We can view a document or query as a vector of weights:
$$
\vec{d_j} = (w_1, w_2, w_3, \dots)
$$
\subsection{Boolean Model}
The \textbf{Boolean model} of information retrieval is based on set theory \& Boolean algebra.
A query is viewed as a Boolean expression.
The model also assumes terms are present or absent, hence term weights $w_{i,j}$ are binary \& discrete, i.e.,
$w_{i,j}$ is an element of $\{0, 1\}$.
\\\\
Advantages of the Boolean model include:
\begin{itemize}
\item Clean formalism.
\item Widespread \& popular.
\item Relatively simple
\end{itemize}
Disadvantages of the Boolean model include:
\begin{itemize}
\item People often have difficulty formulating expressions, harbours some difficulty in use.
\item Documents are considered either relevant or irrelevant; no partial matching allowed.
\item Poor performance.
\item Suffers badly from natural language effects of synonymy etc.
\item No ranking of results.
\item Terms in a document are considered independent of each other.
\end{itemize}
\subsubsection{Example}
$$
q = t_1 \land (t_2 \lor (\neg t_3))
$$
\begin{minted}[linenos, breaklines, frame=single]{sql}
q = t1 AND (t2 OR (NOT t3))
\end{minted}
This can be mapped to what is termed \textbf{disjunctive normal form}, where we have a series of disjunctions
(or logical ORs) of conjunctions.
$$
q = 100 \lor 110 \lor 111
$$
If a document satisfies any of the components, the document is deemed relevant and returned.
\subsection{Vector Space Model}
The \textbf{vector space model} attempts to improve upon the Boolean model by removing the limitation of binary
weights for index terms.
Terms can have non-binary weights in both queries \& documents.
Hence, we can represent the documents \& the query as $n$-dimensional vectors.
$$
\vec{d_j} = (w_{1,j}, w_{2,j}, \dots, w_{n,j})
$$
$$
\vec{q} = (w_{1,q}, w_{2,q}, \dots, w_{n,q})
$$
We can calculate the similarity between a document \& a query by calculating the similarity between the vector
representations of the document \& query by measuring the cosine of the angle between the two vectors.
$$
\vec{a} \cdot \vec{b} = \mid \vec{a} \mid \mid \vec{b} \mid \cos (\vec{a}, \vec{b})
$$
$$
\Rightarrow \cos (\vec{a}, \vec{b}) = \frac{\vec{a} \cdot \vec{b}}{\mid \vec{a} \mid \mid \vec{b} \mid}
$$
We can therefore calculate the similarity between a document and a query as:
$$
\text{sim}(q,d) = \cos (\vec{q}, \vec{d}) = \frac{\vec{q} \cdot \vec{d}}{\mid \vec{q} \mid \mid \vec{d} \mid}
$$
Considering term weights on the query and documents, we can calculate similarity between the document \& query as:
$$
\text{sim}(q,d) =
\frac
{\sum^N_{i=1} (w_{i,q} \times w_{i,d})}
{\sqrt{\sum^N_{i=1} (w_{i,q})^2} \times \sqrt{\sum^N_{i=1} (w_{i,d})^2} }
$$
Advantages of the vector space model over the Boolean model include:
\begin{itemize}
\item Improved performance due to weighting schemes.

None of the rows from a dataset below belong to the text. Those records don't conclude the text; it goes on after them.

structure Hoist where
  state : HoistState := .free
  /-- the state before RELOADING, to which the rewrite returns (R69, R76) -/
  prior : HoistState := .free
  image : Option Nat := none
  section_ : Nat := 0
  /-- configuration words by unit: site word (sub 0; memory port slots with sub = slot) and dwords; a unit not listed has every dword 0 (R288) -/
  words : AMap Site (List Dword) := []
  /-- boundary pad (R296) -/
  pad : Nat := 0
  /-- units that hold an uncorrectable dword: the site and the dword index (R76, R512) -/
  damaged : List (Site × Nat) := []
  deriving DecidableEq, Repr

/-- A scheduled host switch (R75). -/
structure HostSwitch where
  target : Nat
  boundary : Bool
  time : Fc
  deriving DecidableEq, Repr

/-- A scheduled automatic switch to the mirror (R76): the fc at which it lands and the damaged unit's hoist. -/
structure AutoSwitch where
  time : Fc
  mirror : Nat
  damagedHoist : Nat
  /-- damaged elements whose record tells, once it is known, how they were recovered, with the fc of detection (R78) -/
  records : List (Site × Fc) := []
  /-- later records of class 0, which wait behind those so that the records of their source stand in the order of their times (R373) -/
  behind : List LogRecord := []
  deriving DecidableEq, Repr

/-- A hoist switch that has landed while the part stands still (R75, R422): its effect on what the elements hold is applied when they move again, from
the hoists as they stood ahead of the landing. -/
structure LateSwitch where
  hoists : List Hoist
  active : Option Nat
  target : Nat
  boundary : Bool
  deriving DecidableEq, Repr

/-- A resident image (R353) as firmware keeps it beside the image region. -/
structure Image where
  handle : Nat
  keyId : BitVec 128
  digest : BitVec 512
  spanKey : Nat
  sectioned : Bool
  mirrored : Bool
  sections : Nat
  batch : Nat
  sectorMask : Nat
  spanMask : Nat
  streamMask : Nat
  portMask : Nat
  fileLength : Nat
  imageBase : Nat
  imageSize : Nat
  mirrorBase : Nat
  spillBase : Nat
  spillSize : Nat
  elasticBase : Nat
  elasticSize : Nat
  /-- per network section: dwords by unit, after relocation -/
  config : List (AMap Site (List Dword)) := []
  /-- per network section: scale entries, tile site and entry index -/
  scales : List (AMap (Site × Nat) Dword) := []
  /-- per network section: constant entries, vector tile site and entry, 64 dwords -/
  constants : List (AMap (Site × Nat) (List Dword)) := []
  /-- resident weight ranges: network section (255 for image-wide), tile site, first fetch beat, region offset of the data, lines -/
  weights : List (Nat × Site × Nat × Nat × Nat) := []
  /-- ranges of the WEIGHTS records that name a tile and are not resident, as above -/
  fetched : List (Nat × Site × Nat × Nat × Nat) := []
  /-- chunks of the file: type, network section, file offset, bytes -/
  chunksAt : List (Nat × Nat × Nat × Nat) := []
  /-- programs by image program number: instructions of four dwords -/
  programs : AMap Nat (List (List Dword)) := []
  pins : List (Nat × Nat) := []
  drivers : List (List (Site × Site × Nat)) := []
  /-- region offset of the desc_index word of each queue that the file sets, by network section and slot site (R291) -/
  indexAt : List (Nat × Site × Nat) := []
  dwells : List Nat := []
  pad : Nat := 0
  deriving DecidableEq, Repr

/-- A check that an image fails (R299, R303): the status, the check code, the record's site and detail words. -/
structure LoadFail where
  status : Nat
  code : Nat
  site : Site := 0xFFFFFFFF
  d0 : Nat := 0
  d1 : Nat := 0
  deriving DecidableEq, Repr

/-- An IMAGE_LOAD or IMAGE_VERIFY in progress (R298, R300, R301): the image, the section, the hoist chosen; for a verify, the check that failed. -/
structure LoadJob where
  verify : Bool
  sectionForm : Bool
  image : Image
  section_ : Nat
  hoist : Nat
  fail : Option LoadFail := none
  deriving DecidableEq, Repr

inductive HaltState where
  | running | pending | halted | resuming
  deriving DecidableEq, Repr

inductive ProofState where
  | none | wait | proof | restore
  deriving DecidableEq, Repr

/-- The rolling proof (R409 to R417, R432). -/
structure Proof where
  enable : Bool := true
  spacingUs : Nat := 0x03E8
  maxWaitMs : Nat := 0x64
  state : ProofState := .none
  site : Site := 0xFFFFFFFF
  /-- the last unit proven (R432) -/
  lastSite : Site := 0xFFFFFFFF
  rounds : Nat := 0
  deferred : Nat := 0
  /-- 1 after the first BIST run failed -/
  repeated : Bool := false
  /-- the fc in which the unit was armed, and the end of the last proof -/
  armedAt : Fc := 0
  lastEnd : Fc := 0
  /-- a SELF_TEST op 0 that goes ahead of the round (R417): its site and force bit -/
  forced : Option (Site × Bool) := none
  /-- whether the proof in progress is that of a SELF_TEST op 0 -/
  serving : Bool := false
  /-- the unit that the round visited last -/
  roundAt : Site := 0xFFFFFFFF
  deriving DecidableEq, Repr

/-- The full-array window (R418). -/
inductive Window where
  | none
  | requested
  | scheduled (time : Fc)
  | running (since : Fc)
  deriving DecidableEq, Repr

structure Hal where
  hoists : List Hoist := List.replicate 4 {}
  active : Option Nat := none
  hostSwitch : Option HostSwitch := none
  autoSwitch : Option AutoSwitch := none
  /-- switches that landed in the halt, in order (R422) -/
  late : List LateSwitch := []
  images : List Image := []
  load : Option LoadJob := none
  /-- the hoist a HOIST_ARM role 1 copy is being written into (R70) -/
  mirrorCopy : Option Nat := none
  /-- the image loaded most recently (R268) -/
  lastImage : Option Nat := none
  halt : HaltState := .running
  haltTime : Fc := 0
  resumeTime : Fc := 0
  proof : Proof := {}
  window : Window := .none
  timeHiLatch : Dword := 0
  switchHiLatch : Dword := 0
  haltHiLatch : Dword := 0
  /-- every element stopped after a class 3 record (R408) -/
  stopped : Bool := false
  deriving DecidableEq, Repr

/-! ### Fabric (spec/02_fabric_hoists.md) -/

/-- A beat waiting at an output port: not before its fc; for a beat of a scoreboard entry that entry, whether it is the entry's last, which
releases it (R107), and the lanes whose saturation counts as it leaves (R89). -/
structure OutBeat where
  beat : Beat
  notBefore : Fc := 0
  entry : Option Nat := none
  last : Bool := false
  sats : Nat := 0
  deriving DecidableEq, Repr

/-- A box output on a beat's way (R47, R49): the fc in which its register holds the beat and, where its segment crosses a sector boundary, that
segment and the fc in which the beat leaves the boundary FIFO behind it. -/
structure Hop where
  box : Site
  out : Nat
  at_ : Fc
  fifo : Option (Site × Fc) := none
  deriving DecidableEq, Repr

/-- A beat on its way to one consumer of a link: the fc in which it was sent, the outputs it passes and the fc in which it arrives. Copies of one
sending have one `sent`. `lost`: the box at whose damaged output it has been lost (R76). -/
structure Flight where
  consumer : EndPoint
  beat : Beat
  sent : Fc := 0
  hops : List Hop := []
  arrives : Fc
  lost : Option Site := none
  deriving DecidableEq, Repr

/-- A credit on its way back along one branch of a link (R48, R61). -/
structure CreditFlight where
  consumer : EndPoint
  arrives : Fc
  deriving DecidableEq, Repr

/-- A link, kept by its producer (R60 to R65). -/
structure Link where
  /-- the free-space semaphore -/
  free : Nat
  depth : Nat
  flights : List Flight := []
  credits : List CreditFlight := []
  /-- credits received from each branch and not yet matched by every other branch (R48) -/
  branch : AMap EndPoint Nat := []
  lastSend : Option Fc := none
  deriving DecidableEq, Repr

/-- Contention history of a segment (R81 to R83): the fc in which its drivers were mended, none while they are damaged. -/
structure Contention where
  recoveredAt : Option Fc := none
  /-- links through the segment stay stopped (code 0x0211) -/
  dead : Bool := false
  deriving DecidableEq, Repr

/-- What later tack lines of a frame repeat of its open one (R172). -/
structure TackInfo where
  arrival : Nat := 0
  first : Nat := 0
  deriving DecidableEq, Repr

structure Fabric where
  links : AMap EndPoint Link := []
  /-- consumer buffers; the filled semaphore of an input is the length of its list -/
  inBufs : AMap EndPoint (List Beat) := []
  outQs : AMap EndPoint (List OutBeat) := []
  /-- frame ID, arrival and first tag of the last tack line received, by input and stream (R59) -/
  lastTack : AMap (EndPoint × Nat) (Nat × TackInfo) := []
  /-- frame of the last tack line that the consumer removed from an input's buffer, and that left an output's queue, by stream -/
  headTack : AMap (EndPoint × Nat) Nat := []
  /-- arrival and first tag of the last tack line that the consumer removed, with its frame (R172) -/
  headInfo : AMap (EndPoint × Nat) (Nat × TackInfo) := []
  outTack : AMap (EndPoint × Nat) Nat := []
  /-- frames of a stream whose beats an input still discards as they arrive -/
  discarding : AMap (EndPoint × Nat) (List Nat) := []
  /-- frames for which an output has already sent the open tack line and the void tack line (R173) -/
  openSent : AMap (EndPoint × Nat) Nat := []
  voidSent : AMap (EndPoint × Nat) Nat := []
  contention : AMap Site Contention := []
  /-- damaged dwords of switch boxes of the active hoist, with the fc since which their outputs carry no-token (R76) -/
  deadDwords : List (Site × Nat × Fc) := []
  /-- frames that a damaged or lost box has cost: the box, the stream and the frame, each recorded once (R402) -/
  lostFrames : List (Site × Nat × Nat) := []
  /-- per boundary FIFO, by the box output ahead of it: the read pointer as of the last beat taken off a link (R168) -/
  fifoRp : AMap (Site × Nat) Nat := []
  /-- units that hold their buffers and fire nothing, with the reason: a configuration, weight, constant or store rewrite (R76, R96, R166) -/
  held : List Site := []
  deriving DecidableEq, Repr

/-- Unit states of R111. -/
inductive UnitState where
  | enabled | draining | disabled | lost
  deriving DecidableEq, Repr

/-- A unit's place in R111: its state, the drain timeout in fc and the start of the drain, and whether a drain waits for a proof to end (R420). -/
structure UnitCtl where
  state : UnitState := .enabled
  drainFrom : Fc := 0
  drainLimit : Fc := 0
  disableAfterProof : Bool := false
  deriving DecidableEq, Repr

\item Partial matching is allowed which gives a natural ranking.
\end{itemize}
The primary disadvantage of the vector space model is that terms are considered to be mutually independent.
\subsubsection{Weighting Schemes}
We need a means to calculate the term weights in the document and query vector representations.
A term's frequency within a document quantifies how well a term describes a document;
the more frequently a term occurs in a document, the better it is at describing that document and vice-versa.
This frequency is known as the \textbf{term frequency} or \textbf{tf factor}.
\\\\
If a term occurs frequently across all the documents, that term does little to distinguish one document from another.
This factor is known as the \textbf{inverse document frequency} or \textbf{idf-frequency}.
Traditionally, the most commonly-used weighting schemes are know as \textbf{tf-idf} weighting schemes.
\\\\
For all terms in a document, the weight assigned can be calculated as:
$$
w_{i,j} = f_{i,j} \times \log \left( \frac{N}{N_i} \right)
$$
where
\begin{itemize}
\item $f_{i,j}$ is the (possibly normalised) frequency of term $t_i$ in document $d_j$.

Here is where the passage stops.